It has never occurred to the minds of men that the world should be saved by a woman…
I’m sitting on a bus, among strangers, crying my eyes out. I’m lost! I don’t know what to do with my self. I have no roots! I have no land! I have no place to go, nowhere to call home!
I’m sitting on a bus wrapped in a smooth cocoon of bottomless sorrow. I’m sitting among strangers, hidden behind a thin veil of tears; I can’t see them, they can’t see me.
The moment I knew I loved you with all my heart… The moment I knew we were soulmates, best friends… The moment I knew we were going to stick together through ups and downs forever… That exact moment I was told you were gone.
Your last words, as I remember you spoke, before we hugged each other farewell, au revoir, was about our first night out. «Remember, Maria?». Your inappropriate, evil yet cheerful, and a little annoying laughter craving for attention. «Remember?». I would be a dumbass not to laugh with you. «Yes, Luca!». I laughed, but not half as beautiful. «Off course I remember! How can I forget? We laughed our hearts out til we almost barfed our guts, drinking too much, hunting pokemons, from one bar to another to the next to the final to the busstop.».

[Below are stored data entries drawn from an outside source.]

-- ==== Sys2Proof/Certificates/Slice0/Obligations.lean ====
section
/-! DEFINITION. The statements for the provers, each an obligation about the model, in the order of the spec's chapters. Two of the
model's choices run through them: a management command taken with an empty hand stands for its frame's arrival and its taking
together, and in every statement with State.answered it leaves the bytes last driven on MISO, while State.AnsweredWith leaves those
bytes open (assumption 7); and a timer's expiry is taken at the fabric time of its n-th tick, by its own row or else by the next tick
(assumption 4). -/

open Sys2Proof Sys2Proof.Machine

/-! ### The machine as a whole -/

/-- A step takes the command at the front of the queue, which is the model's own (assumption 1), and runs it on the state with the
queue's rest. -/
def Obligations.StepRunsFrontCommand : Prop :=
  ∀ (c : Instr) (s : State) (rest : List Instr), s.pending = c :: rest → step s = exec c { s with pending := rest }

/-- The frame of a management command that fits its frame decodes to that command (R178, R163). -/
def Obligations.FrameDecodesToCommand : Prop :=
  ∀ (i : Instr) (f : CommandFrame), i.WellFormed = true → encodeFrame i = some f → decodeFrame f = i

/-- The bytes of a message, as sent with their CRC, are received as that message's command (R2, R176). -/
def Obligations.MessageBytesReceived : Prop :=
  ∀ (p : PortIx) (m : Message), messageOk m = true → receivedBytes p (messageBytes m) = messageCommand p m

/-- If a step from a state in range answers a next state, that state is in range: the link counts of Table 1-1 within their ranges
(retry buffer, Q, K, retrain attempt, send and receive credits, health score) and the replay timer stopped outside ACTIVE; in ACTIVE
and RETRAIN each requester's receive credit, queued requests and owed credit sum to its credit in force, which is at most 64, and
in every other link state nothing is queued or owed; causes not pending hold detail 0, the hold depth is at most 15, the hold list
at most 8, and tenant 0 ACTIVE. -/
def Obligations.EveryStepKeepsRanges : Prop :=
  ∀ s t : State, s.InRange → step s = .next t → t.InRange

/-- The state after reset, and the state while RESET is asserted, are in range. That the links are DOWN, and the blocks at their power-on
values, while RESET is asserted is the model's choice (assumption 3). -/
def Obligations.ResetStatesInRange : Prop := State.reset.InRange ∧ State.held.InRange

/-- No event of a link, a timer or a block writes the settings, the profiles, the rate cards, the management port or fabric time:
only commands, the frames of the management port, the tick and the RESET pin do. -/
def Obligations.EventsLeaveSettings : Prop :=
  ∀ (c : Instr) (s t : State), c.command = none →
    (∀ f, c ≠ .commandFrame f) → (∀ n, c ≠ .readFrame n) → (∀ b, c ≠ .malformedCommand b) →
    c ≠ .powerOnReset → c ≠ .resetRelease → c ≠ .fabricTimeTick → exec c s = .next t →
    t.settings = s.settings ∧ t.profiles = s.profiles ∧ t.cards = s.cards ∧ t.mgmt = s.mgmt ∧ t.time = s.time
      ∧ t.resetAsserted = s.resetAsserted ∧ t.pending = s.pending

/-! ### Chapter 1: links -/

/-- RD, WR and WRM received in ACTIVE with sequence number E, against receive credit, for an ENABLED requester of a SERVER or
TRUNK port: accepted, E advances, K rises to at most 16, an open episode closes, one receive credit is taken, and the
request joins the tail of its sub-queue (R10, R34). -/
def Obligations.AcceptedRequestJoinsQueue : Prop :=
  ∀ (s : State) (p : PortIx) (q : Request), s.running → s.links[p].state = .active → takesRequests s.links[p].mode = true →
    1 ≤ s.links[p].recvCredit[q.reqId] → ((s.stages[p]).requesters[q.reqId]).enabled = true →
    ∃ t, exec (messageCommand p (.payload s.links[p].expSeq (.request q))) s = .next t
      ∧ t.links[p] = { s.links[p] with
          expSeq := s.links[p].expSeq + 1
          ackOwed := min 16 (s.links[p].ackOwed + 1)
          episode := false
          recvCredit := mapAt s.links[p].recvCredit q.reqId fun c => c - 1 }
      ∧ t.stages[p] = { s.stages[p] with
          requesters := mapAt (s.stages[p]).requesters q.reqId fun e => { e with queue := e.queue ++ [q] } }
      ∧ (∀ k : PortIx, k ≠ p → t.stages[k] = s.stages[k]) ∧ OnlyLinkOf p [.stages] s t

/-- A request accepted for a DISABLED requester is answered DENIED at once on its link, and its credit is absorbed while the
credit in force is above the target 0 (R33). -/
def Obligations.DisabledRequesterAnswered : Prop :=
  ∀ (s : State) (p : PortIx) (q : Request), s.running → s.links[p].state = .active → takesRequests s.links[p].mode = true →
    1 ≤ s.links[p].recvCredit[q.reqId] → ((s.stages[p]).requesters[q.reqId]).enabled = false →
    1 ≤ ((s.stages[p]).requesters[q.reqId]).inForce →
    ∃ t, exec (messageCommand p (.payload s.links[p].expSeq (.request q))) s = .next t
      ∧ t.links[p].txQueue = s.links[p].txQueue ++ [.response ⟨respKind q.body, q.reqId, q.tag, .denied, none⟩]
      ∧ t.links[p].expSeq = s.links[p].expSeq + 1
      ∧ t.links[p].recvCredit = mapAt s.links[p].recvCredit q.reqId (fun c => c - 1)
      ∧ (t.stages[p]).requesters = mapAt (s.stages[p]).requesters q.reqId (fun e => { e with inForce := e.inForce - 1 })
      ∧ OnlyLinkOf p [.stages] s t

And all who was there, all who had eyes, all who had ears, all who could see and all who could hear, laughed along with us; one corny spirit, an ever lasting soul, but two equal sets of rotting flesh and bones.
What you said next, I don’t remember. I was too busy diving into your incredible, unbelievable eyes wich were obviously created to eat human souls alive. I remember my thoughts though. I thought that you, like me, not possibly could be of this world. That you could not be human. That you had to be something eternal. Like an elf. Or just something alien. And later that evening when we were sipping beer, or wine, or liquor, and you were yapping away about something I most probably wouldn’t get half of, but that most likely would be pretty clever, I would count the colours of those eyes.
Fate wanted otherwise.
Your soul must have been made of rainbows. Or maybe rainbows sprung out of your soul? I feel like I’m bragging calling you my twin, my sister in spirit. In your presence I felt so rich, and in your absence I feel so poor. When you were around, you were the light. You were the path. You were the truth, and you were life. Now you’re gone.

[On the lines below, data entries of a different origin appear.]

section modMonitor
variable (s : State) (p : PortIx) (f : Monitor → Monitor)
@[simp] theorem State.modMonitor_monitors : (s.modMonitor p f).monitors = mapAt s.monitors p f := rfl
@[simp] theorem State.modMonitor_links : (s.modMonitor p f).links = s.links := rfl
@[simp] theorem State.modMonitor_stages : (s.modMonitor p f).stages = s.stages := rfl
@[simp] theorem State.modMonitor_windows : (s.modMonitor p f).windows = s.windows := rfl
@[simp] theorem State.modMonitor_ott : (s.modMonitor p f).ott = s.ott := rfl
@[simp] theorem State.modMonitor_contrib : (s.modMonitor p f).contrib = s.contrib := rfl
@[simp] theorem State.modMonitor_pacers : (s.modMonitor p f).pacers = s.pacers := rfl
@[simp] theorem State.modMonitor_profiles : (s.modMonitor p f).profiles = s.profiles := rfl
@[simp] theorem State.modMonitor_tenants : (s.modMonitor p f).tenants = s.tenants := rfl
@[simp] theorem State.modMonitor_cards : (s.modMonitor p f).cards = s.cards := rfl
@[simp] theorem State.modMonitor_closer : (s.modMonitor p f).closer = s.closer := rfl
@[simp] theorem State.modMonitor_holdList : (s.modMonitor p f).holdList = s.holdList := rfl
@[simp] theorem State.modMonitor_ring : (s.modMonitor p f).ring = s.ring := rfl
@[simp] theorem State.modMonitor_fabric : (s.modMonitor p f).fabric = s.fabric := rfl
@[simp] theorem State.modMonitor_sweep : (s.modMonitor p f).sweep = s.sweep := rfl
@[simp] theorem State.modMonitor_copy : (s.modMonitor p f).copy = s.copy := rfl
@[simp] theorem State.modMonitor_jobs : (s.modMonitor p f).jobs = s.jobs := rfl
@[simp] theorem State.modMonitor_causes : (s.modMonitor p f).causes = s.causes := rfl
@[simp] theorem State.modMonitor_mgmt : (s.modMonitor p f).mgmt = s.mgmt := rfl
@[simp] theorem State.modMonitor_settings : (s.modMonitor p f).settings = s.settings := rfl
@[simp] theorem State.modMonitor_time : (s.modMonitor p f).time = s.time := rfl
@[simp] theorem State.modMonitor_resetAsserted : (s.modMonitor p f).resetAsserted = s.resetAsserted := rfl
@[simp] theorem State.modMonitor_pending : (s.modMonitor p f).pending = s.pending := rfl
end modMonitor

section modContrib
variable (s : State) (t : TenantIx) (p : PortIx) (f : Contribution → Contribution)
@[simp] theorem State.modContrib_contrib : (s.modContrib t p f).contrib = mapAt s.contrib t fun row => mapAt row p f := rfl
@[simp] theorem State.modContrib_links : (s.modContrib t p f).links = s.links := rfl
@[simp] theorem State.modContrib_stages : (s.modContrib t p f).stages = s.stages := rfl
@[simp] theorem State.modContrib_windows : (s.modContrib t p f).windows = s.windows := rfl
@[simp] theorem State.modContrib_ott : (s.modContrib t p f).ott = s.ott := rfl
@[simp] theorem State.modContrib_monitors : (s.modContrib t p f).monitors = s.monitors := rfl
@[simp] theorem State.modContrib_pacers : (s.modContrib t p f).pacers = s.pacers := rfl
@[simp] theorem State.modContrib_profiles : (s.modContrib t p f).profiles = s.profiles := rfl
@[simp] theorem State.modContrib_tenants : (s.modContrib t p f).tenants = s.tenants := rfl
@[simp] theorem State.modContrib_cards : (s.modContrib t p f).cards = s.cards := rfl
@[simp] theorem State.modContrib_closer : (s.modContrib t p f).closer = s.closer := rfl
@[simp] theorem State.modContrib_holdList : (s.modContrib t p f).holdList = s.holdList := rfl
@[simp] theorem State.modContrib_ring : (s.modContrib t p f).ring = s.ring := rfl
@[simp] theorem State.modContrib_fabric : (s.modContrib t p f).fabric = s.fabric := rfl
@[simp] theorem State.modContrib_sweep : (s.modContrib t p f).sweep = s.sweep := rfl
@[simp] theorem State.modContrib_copy : (s.modContrib t p f).copy = s.copy := rfl
@[simp] theorem State.modContrib_jobs : (s.modContrib t p f).jobs = s.jobs := rfl
@[simp] theorem State.modContrib_causes : (s.modContrib t p f).causes = s.causes := rfl
@[simp] theorem State.modContrib_mgmt : (s.modContrib t p f).mgmt = s.mgmt := rfl
@[simp] theorem State.modContrib_settings : (s.modContrib t p f).settings = s.settings := rfl
@[simp] theorem State.modContrib_time : (s.modContrib t p f).time = s.time := rfl
@[simp] theorem State.modContrib_resetAsserted : (s.modContrib t p f).resetAsserted = s.resetAsserted := rfl
@[simp] theorem State.modContrib_pending : (s.modContrib t p f).pending = s.pending := rfl
end modContrib

section modPacer
variable (s : State) (t : TenantIx) (f : Pacer → Pacer)
@[simp] theorem State.modPacer_pacers : (s.modPacer t f).pacers = mapAt s.pacers t f := rfl
@[simp] theorem State.modPacer_links : (s.modPacer t f).links = s.links := rfl
@[simp] theorem State.modPacer_stages : (s.modPacer t f).stages = s.stages := rfl
@[simp] theorem State.modPacer_windows : (s.modPacer t f).windows = s.windows := rfl
@[simp] theorem State.modPacer_ott : (s.modPacer t f).ott = s.ott := rfl
@[simp] theorem State.modPacer_monitors : (s.modPacer t f).monitors = s.monitors := rfl
@[simp] theorem State.modPacer_contrib : (s.modPacer t f).contrib = s.contrib := rfl
@[simp] theorem State.modPacer_profiles : (s.modPacer t f).profiles = s.profiles := rfl
@[simp] theorem State.modPacer_tenants : (s.modPacer t f).tenants = s.tenants := rfl
@[simp] theorem State.modPacer_cards : (s.modPacer t f).cards = s.cards := rfl
@[simp] theorem State.modPacer_closer : (s.modPacer t f).closer = s.closer := rfl
@[simp] theorem State.modPacer_holdList : (s.modPacer t f).holdList = s.holdList := rfl
@[simp] theorem State.modPacer_ring : (s.modPacer t f).ring = s.ring := rfl
@[simp] theorem State.modPacer_fabric : (s.modPacer t f).fabric = s.fabric := rfl
@[simp] theorem State.modPacer_sweep : (s.modPacer t f).sweep = s.sweep := rfl
@[simp] theorem State.modPacer_copy : (s.modPacer t f).copy = s.copy := rfl
@[simp] theorem State.modPacer_jobs : (s.modPacer t f).jobs = s.jobs := rfl
@[simp] theorem State.modPacer_causes : (s.modPacer t f).causes = s.causes := rfl
@[simp] theorem State.modPacer_mgmt : (s.modPacer t f).mgmt = s.mgmt := rfl
@[simp] theorem State.modPacer_settings : (s.modPacer t f).settings = s.settings := rfl
@[simp] theorem State.modPacer_time : (s.modPacer t f).time = s.time := rfl
@[simp] theorem State.modPacer_resetAsserted : (s.modPacer t f).resetAsserted = s.resetAsserted := rfl
@[simp] theorem State.modPacer_pending : (s.modPacer t f).pending = s.pending := rfl
end modPacer
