theorem receiveRequest_frame (p : PortIx) (n : Seq) (q : Request) :
    SameExcept [.links, .stages, .causes] s (s.receiveRequest p n q) := by
  refine .ite (.ite (.ite ?_ ((overrun_frame s p).mono (by simp))) ((outOfSequence_frame s p).mono (by simp))) .rfl_
  exact .trans (.trans ((acceptPayload_frame s p).mono (by simp)) ((modLink_frame _ p _).mono (by simp)))
    ((takeRequest_frame _ p q).mono (by simp))

theorem receiveResponse_frame (p : PortIx) (n : Seq) (r : Response) : SameExcept eventParts s (s.receiveResponse p n r) :=
  .ite (.ite (((acceptPayload_frame s p).mono (by decide)).trans (takeResponse_frame _ p r))
    ((outOfSequence_frame s p).mono (by decide))) .rfl_

/-! ### Links: failure, reset, training -/

theorem giveUpIngress_frame (p : PortIx) : SameExcept eventParts s (s.giveUpIngress p) :=
  ((modRequesters_frame s p _).mono (by decide)).trans ((orphanPort_frame _ p).mono (by decide))

theorem resetUnit_frame (p : PortIx) : SameExcept [.links, .stages] s (s.resetUnit p) :=
  .trans (.trans ((modLink_frame s p _).mono (by simp)) ((modRequesters_frame _ p _).mono (by simp)))
    ((modStage_frame _ p _).mono (by simp))

theorem linkReset_frame (p : PortIx) : SameExcept eventParts s (s.linkReset p) := by
  unfold State.linkReset
  dsimp only
  have a : SameExcept eventParts s (if takesRequests s.links[p].mode then s.giveUpIngress p else s) :=
    .ite (giveUpIngress_frame s p) .rfl_
  have b := a.trans ((markStale_frame _ p).mono (by decide))
  exact .trans (.ite (b.trans ((portLoss_frame _ p false).mono (by decide))) b) ((resetUnit_frame _ p).mono (by decide))

theorem enterFailed_frame (p : PortIx) : SameExcept eventParts s (s.enterFailed p) := by
  unfold State.enterFailed
  dsimp only
  have a : SameExcept eventParts s (s.modLink p LinkUnit.failing) := (modLink_frame s p _).mono (by decide)
  have b : SameExcept eventParts s (if takesRequests s.links[p].mode then (s.modLink p LinkUnit.failing).giveUpIngress p
      else s.modLink p LinkUnit.failing) := .ite (a.trans (giveUpIngress_frame _ p)) a
  exact .ite (b.trans ((portLoss_frame _ p false).mono (by decide))) (b.trans ((raise_frame _ _ _).mono (by decide)))

theorem changeMode_frame (p : PortIx) (m : PortMode) : SameExcept eventParts s (s.changeMode p m) := by
  unfold State.changeMode
  dsimp only
  have a : SameExcept eventParts s (if takesRequests s.links[p].mode then s.giveUpIngress p else s) :=
    .ite (giveUpIngress_frame s p) .rfl_
  have b := a.trans ((markStale_frame _ p).mono (by decide))
  exact .trans (.trans (.ite (b.trans ((portLoss_frame _ p true).mono (by decide))) b) ((modLink_frame _ p _).mono (by decide)))
    ((resetUnit_frame _ p).mono (by decide))

theorem restoreDone_frame (p : PortIx) : SameExcept [.windows, .jobs, .causes] s (s.restoreDone p) := by
  unfold State.restoreDone
  dsimp only
  set s1 : State := List.foldl _ s (s.returning p) with hs1
  have a : SameExcept [.windows, .jobs, .causes] s s1 := .foldl (fun s w => (setLeg_frame s w _ _).mono (by simp)) _ s
  refine .ite ((a.trans ?_).trans ((endJob_frame _ _ _ _).mono (by simp))) .rfl_
  exact fun x h => by cases x <;> first | rfl | exact absurd (by simp) h

theorem trainingComplete_frame (p : PortIx) :
    SameExcept [.links, .stages, .windows, .jobs, .causes] s (s.trainingComplete p) :=
  .trans (.trans ((modLink_frame s p _).mono (by simp)) ((modRequesters_frame _ p _).mono (by simp)))
    ((restoreDone_frame _ p).mono (by simp))

theorem hearPartner_frame (p : PortIx) : SameExcept [.links, .stages, .windows, .jobs, .causes] s (s.hearPartner p) :=
  .ite (((modLink_frame s p _).mono (by simp)).trans (trainingComplete_frame _ p)) ((modLink_frame s p _).mono (by simp))

theorem decideRetrain_frame (p : PortIx) (q : Seq) : SameExcept eventParts s (s.decideRetrain p q) :=
  .ite ((retrainSuccess_frame s p q).mono (by decide)) (enterFailed_frame s p)

/-! ### Monitors -/

theorem adjustLevels_frame (p : PortIx) (up : TenantIx → Bool) :
    SameExcept [.contrib, .pacers, .tenants] s (s.adjustLevels p up) := by
  unfold State.adjustLevels
  refine .foldl (fun s t => ?_) _ s
  exact .ite .rfl_ (((modContrib_frame s t p _).mono (by simp)).trans ((repace_frame _ t).mono (by simp)))

theorem recordJudgement_frame (p : PortIx) (c : Bool) : SameExcept [.monitors, .causes] s (s.recordJudgement p c) :=
  .ite (((modMonitor_frame s p _).mono (by simp)).trans ((raise_frame _ _ _).mono (by simp)))
    ((modMonitor_frame s p _).mono (by simp))

theorem evaluate_frame (p : PortIx) : SameExcept [.monitors, .causes, .contrib, .pacers, .tenants] s (s.evaluate p) :=
  ((recordJudgement_frame s p _).mono (by simp)).trans ((adjustLevels_frame _ p _).mono (by simp))

end Sys2Proof.Machine
end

Our shimmering sunbeam, with your anger, your curses and hatred. Your embarrassing, loud laughter and outdoor voice everywhere. I feel like I’ve been hit by the Black plague and Holocaust all in one. How can I ever again look at a beech tree in it’s autumn pride without thinking of you? How can I ever again look at a rainbow, a redwine drinking skunk or the colour blue without remembering you? How can I ever again go to the Operahouse or a sideshow at Blitz without being hunted by your ghost, your wild child spirit?
I never got to spoil you rotten, or get you shitfaced drunk that night, and I know you wished for that a little more than peace on earth and a free card at the liquor store. But my last promise to you before you left me in tears, was to become a warrior of the oval ball, a rugby-player; loud and fierce. (I’m 46, bitch!). Now that you’re dead I can’t take that back, so I guess I’ll just have to run like a maniac out in the field of grass and make some fingers, teeth and bones crack. Just for you, beloved Cyan.
Oh, just shut up and laugh!
In this world you didn’t get old, our sweet and sour lemoncaramell, but you know what they say those who know; as long as they speak your name, you shall never die!